ATACgraph is available through both the browser-based interface and the standalone version for command-line usage. On the browser-based interface, an aligned ATAC-seq BAM file and gene annotation file are uploaded on the Galaxy platform as corresponding inputs. The Galaxy installation tutorial can be accessed via https://hub.docker.com/r/lsbnb/galaxy_atacgraph. To simplify the scenarios of various analyses that users may execute, we have constructed several built-in workflows into the Galaxy platform (Supplementary Figure S1). In the standalone version, ATACgraph can be executed in the local Unix/Linux environment, and the tutorial is provided at the GitHub repository¹.
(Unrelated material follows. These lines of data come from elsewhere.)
/-- Settles O55: the first UPDATE writes the signals and the result, and every further one writes them again. -/
theorem endOfTapeIsStable : Obligations.EndOfTapeIsStable := by
  intro s n hm hmo hc hend hn
  have hc1 : s.cyclesLeft.toNat ≤ 1 := by simp [hc]
  have hfirst := updateIdlesAtEndOfData s hm hmo hc1 hend
  have hagain := updateIdlesAtEndOfData (s.fetching.deliverUpdate .running) hm hmo (Nat.zero_le 1) hend
  obtain ⟨m, rfl⟩ := Nat.exists_eq_add_of_le' hn
  have hrun : updates (m + 1) s = .next (s.fetching.deliverUpdate .running) :=
    andThen_eq_next.mpr ⟨_, hfirst, updates_of_fixed hagain m⟩
  rw [State.fetching, ← hc] at hrun
  exact hrun

/-! ## One pulse (41_pulse_player.md R106) -/

/-- The state `t` is `j` UPDATEs into the pulse that `s` has just fetched, which is not over: only the counter, the
signals and the result have changed. -/
structure State.InPulse (s : State) (j : Nat) (t : State) : Prop where
  frame : ∃ c g r, t = ((s.setCyclesLeft c).setSigOut g).deliver r
  left : t.cyclesLeft.toNat = s.cyclesLeft.toNat - j
  signals : 1 ≤ j → t.sigOut = packOut true (readLevel t.cyclesLeft s.halfwayCycles)

theorem State.InPulse.start (s : State) : s.InPulse 0 s :=
  ⟨⟨s.cyclesLeft, s.sigOut, s.result, rfl⟩, rfl, by simp⟩

/-- While two or more cycles are left, UPDATE goes one further into the pulse. -/
theorem State.InPulse.succ {s t : State} {j : Nat} (hp : s.Playing) (h : s.InPulse j t)
    (hj : j + 1 < s.cyclesLeft.toNat) :
    ∃ u, execUpdate t = .next u ∧ s.InPulse (j + 1) u := by
  obtain ⟨⟨c, g, r, rfl⟩, hleft, _⟩ := h
  have hleft : c.toNat = s.cyclesLeft.toNat - j := hleft
  have hc : 2 ≤ c.toNat := by omega
  have hsub : (c - 1).toNat = s.cyclesLeft.toNat - (j + 1) := by
    rw [sub_one_toNat hc, hleft, Nat.sub_sub]
  exact ⟨_, execUpdate_countsDown (s := ((s.setCyclesLeft c).setSigOut g).deliver r) hp hc,
    ⟨c - 1, _, _, rfl⟩, hsub, fun _ => rfl⟩

/-- As many UPDATEs as leave a cycle of the pulse stay inside it. -/
theorem updates_inPulse {s : State} (hp : s.Playing) (j : Nat) (hj : j = 0 ∨ j < s.cyclesLeft.toNat) :
    ∃ t, updates j s = .next t ∧ s.InPulse j t := by
  induction j with
  | zero => exact ⟨s, rfl, State.InPulse.start s⟩
  | succ j ih =>
    have hlt : j + 1 < s.cyclesLeft.toNat := by omega
    obtain ⟨t, ht, hin⟩ := ih (.inr (by omega))
    obtain ⟨u, hu, hnext⟩ := hin.succ hp hlt
    exact ⟨u, updates_succ_of_next ht hu, hnext⟩

/-- The fetch before the end of the payload moves the cursor strictly forward, and within the tape. -/
theorem fetchPulse_tapePos_lt {s t : State} (hlt : s.tapePos.toNat < s.tapeLength.toNat)
    (h : fetchPulse s = .next t) :
    s.tapePos.toNat < t.tapePos.toNat ∧ t.tapePos.toNat ≤ s.tapeLength.toNat := by
  rcases fetchPulse_cases s with ⟨hend, _⟩ | ⟨_, k, hf⟩ | ⟨_, y, k, l, _, _, hle, _, hf⟩
  · omega
  · obtain rfl := Host.Outcome.next.inj (h.symm.trans hf)
    exact ⟨hlt, le_refl _⟩
  · obtain rfl := Host.Outcome.next.inj (h.symm.trans hf)
    have hpos := loadPulse_tapePos_toNat (s := { s with draws := k }) l hle
    have hsize := encodeSymbol_length_pos y
    rw [hpos]
    exact ⟨Nat.lt_add_of_pos_right hsize, hle⟩

/-- The UPDATE that ends a pulse: `Read` is off, and the countdown rests or the cursor moves on
(41_pulse_player.md R99). -/
theorem execUpdate_endsPulse {s : State} (hp : s.Playing) (hc : s.cyclesLeft.toNat ≤ 1) :
    ∃ t, execUpdate s = .next t ∧ t.sigOut = 0b01 ∧
      (s.tapeLength.toNat ≤ s.tapePos.toNat → t.cyclesLeft = 0 ∧ t.tapePos = s.tapePos) ∧
      (s.tapePos.toNat < s.tapeLength.toNat →
        s.tapePos.toNat < t.tapePos.toNat ∧ t.tapePos.toNat ≤ s.tapeLength.toNat) := by
  rcases Nat.lt_or_ge s.tapePos.toNat s.tapeLength.toNat with hlt | hend
  · obtain ⟨p, l, h, k, hf, hu⟩ := execUpdate_elapsed hp.1 hp.2 hc
    have hmoves := fetchPulse_tapePos_lt (s := s.fetching) hlt hf
    exact ⟨_, hu, rfl, fun hend => by omega, fun _ => hmoves⟩
  · exact ⟨_, updateIdlesAtEndOfData s hp.1 hp.2 hc hend, rfl, fun _ => ⟨rfl, rfl⟩, fun hlt => by omega⟩

/-- The detector `j` UPDATEs into a pulse of length `L`. -/
theorem readLevel_inPulse_iff {left halfway : Cnt} {L j : Nat} (hleft : left.toNat = L - j)
    (hhalf : halfway.toNat = L / 2) (hj : j < L) : readLevel left halfway = true ↔ L - L / 2 + 1 ≤ j := by
  rw [readLevel, decide_eq_true_eq, BitVec.lt_def, hleft, hhalf]
  omega

/-- Settles O56: `j < L` UPDATEs stay in the pulse; after `L - 1` of them at most one cycle is left, and the next
UPDATE ends the pulse. -/
theorem pulseWaveform : Obligations.PulseWaveform := by
  rintro s L hm hmo rfl hhalf
  have hp : s.Playing := ⟨hm, hmo⟩
  constructor
  · intro j hj1 hjL
    obtain ⟨t, ht, ⟨c, g, r, hframe⟩, hleft, hsig⟩ := updates_inPulse hp j (.inr hjL)
    have hbits := hsig hj1
    refine ⟨t, ht, hleft, by rw [hframe]; rfl, by rw [hframe]; rfl, ?_, ?_⟩
    · rw [hbits]
      exact senseBit_packOut _ _
    · rw [hbits, ← readLevel_inPulse_iff hleft hhalf hjL]
      exact Bool.eq_iff_iff.mp (readBit_packOut _ _)
  · obtain ⟨t, ht, ⟨c, g, r, rfl⟩, hleft, _⟩ := updates_inPulse hp (s.cyclesLeft.toNat - 1) (by omega)
    obtain ⟨u, hu, hoff, hrest, hmoves⟩ :=
      execUpdate_endsPulse (s := ((s.setCyclesLeft c).setSigOut g).deliver r) hp (by omega)
    have hrun := updates_succ_of_next ht hu
    rw [show s.cyclesLeft.toNat - 1 + 1 = max s.cyclesLeft.toNat 1 by omega] at hrun
    exact ⟨u, hrun, by rw [hoff]; rfl, hrest, hmoves⟩

end Sys2Proof.Machine
end

section
/-!
SUPPORT. A wholly loaded tape from its start to its end: the cursor always stands before a sequence of complete
symbols, and every UPDATE takes one from the UPDATEs left (41_pulse_player.md R108).
-/

namespace Sys2Proof.Machine

/-! ## The pulses ahead of the cursor -/

theorem decodesToPulses_nil {ver : Byte} {bytes : List Byte} (h : DecodesToPulses ver bytes []) : bytes = [] := by
  cases h
  rfl

/-- The first of the pulses is that of a symbol at the head of the bytes (30_encoding.md R71 to R73). -/
theorem decodesToPulses_cons {ver : Byte} {bytes : List Byte} {l : Nat} {pulses : List Nat}
    (h : DecodesToPulses ver bytes (l :: pulses)) :
    ∃ y rest, bytes = encodeSymbol y ++ rest ∧ y.wf = true ∧ y.fitsVersion ver = true ∧
      (symbolPulse y).toNat = l ∧ DecodesToPulses ver rest pulses := by
  cases h with
  | short b rest _ hb hrest =>
    have hlt := b.isLt
    exact ⟨.short b, rest, rfl, by simpa [Symbol.wf] using hb, rfl, Nat.mod_eq_of_lt (by omega), hrest⟩
  | escV1 b0 b1 b2 rest _ hv hrest =>
    have h0 := b0.isLt
    have h1 := b1.isLt
    have h2 := b2.isLt
    refine ⟨.escV1 b0 b1 b2, rest, rfl, rfl, by simpa [Symbol.fitsVersion] using hv, ?_, hrest⟩
    rw [symbolPulse, escapePulseLength_eq, BitVec.toNat_ofNat, Nat.mod_eq_of_lt (by omega)]
    omega
  | escFixed rest _ hv hrest =>
    exact ⟨.escFixed, rest, rfl, rfl, by simpa [Symbol.fitsVersion] using hv, rfl, hrest⟩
Demonstration of ATACgraph With Human Data

To demonstrate ATACgraph on real data, we downloaded ATAC-seq data of wild-type (WT) and trim28-mutant human embryonic stem cells (hESCs) (Tao et al., 2018) (GSE99215), both of which have two biological replicates. Raw reads of ATAC-seq were mapped to human hg19 reference genome with Bowtie2 (Langmead and Salzberg, 2012), and the mapping commands are shown in Supplementary Table S3. Furthermore, the output BAM files were loaded into ATACgraph for processing. Duplicated reads and reads aligned to mitochondrial/plastid DNA are removed. ATACgraph generates a figure of the DNA fragment length distribution and computed the periodicity in the fragment length distribution with the FFT algorithm. The distribution figure of hESC ATAC-seq data exhibits a sharp peak at <150 bp (NFR) and three peaks at >150 bp that represent mono-nucleosomes, di-nucleosomes, and tri-nucleosomes (Figure 2A). The FFT analysis computed that the period of the fragment length distribution was approximately 190 bp (Figure 2B). To evaluate the quality of the ATAC-seq peaks, ATACgraph generated a heatmap and a metaplot for representing the ATAC-seq abundance near the peak regions (Figure 2C), which was enriched at the center of the predicted peak locations. The metaplot of the peaks (Figure 2E) also displayed a clear signal enriched at the center of the peak locations. The same analysis was applied to investigate the chromatin accessibility around coding genes. ATACgraph analyzes the ATAC-seq abundance in the gene body as well as the flanking regions. The accessibility of a whole gene set is displayed as a heatmap in which the rows are the genes ranked from high to low chromatin accessibility and the colors are coded based on ATAC-seq abundance (Figure 2D). The accessible regions are located before the transcription start sites (TSSs) in two-thirds of the genes, and no accessible regions are found within the gene bodies. Furthermore, the ATAC-seq abundance is clearly enriched at promoters close to TSSs, depleted in the gene body, and slightly enriched after the transcription end sites (TESs) (Figure 2F).

FIGURE 2

Figure 2. ATAC-seq data-specific analyses generated by ATACgraph. (A) ATAC-seq fragment length distribution of human embryonic stem cell (hESC) samples. Histogram shows periodicity signal of nucleosomes. (B) The period of fragment length distribution using fast Fourier transform (FFT) algorithm. Heatmaps show accessibility around ATAC-seq peaks (C) and whole genes (D) of trim28 mutant ATAC-seq reads in profile map. Metaplots show the abundance around ATAC-seq peaks (E) or genes (F). (G) Fold enrichment of trim28 mutant accessible regions on genomic regions (promoter, gene-body, exon, intron, 5′UTR, CDS, 3′UTR, and IGR). TSS, transcription start site; TES, transcriptome end sites.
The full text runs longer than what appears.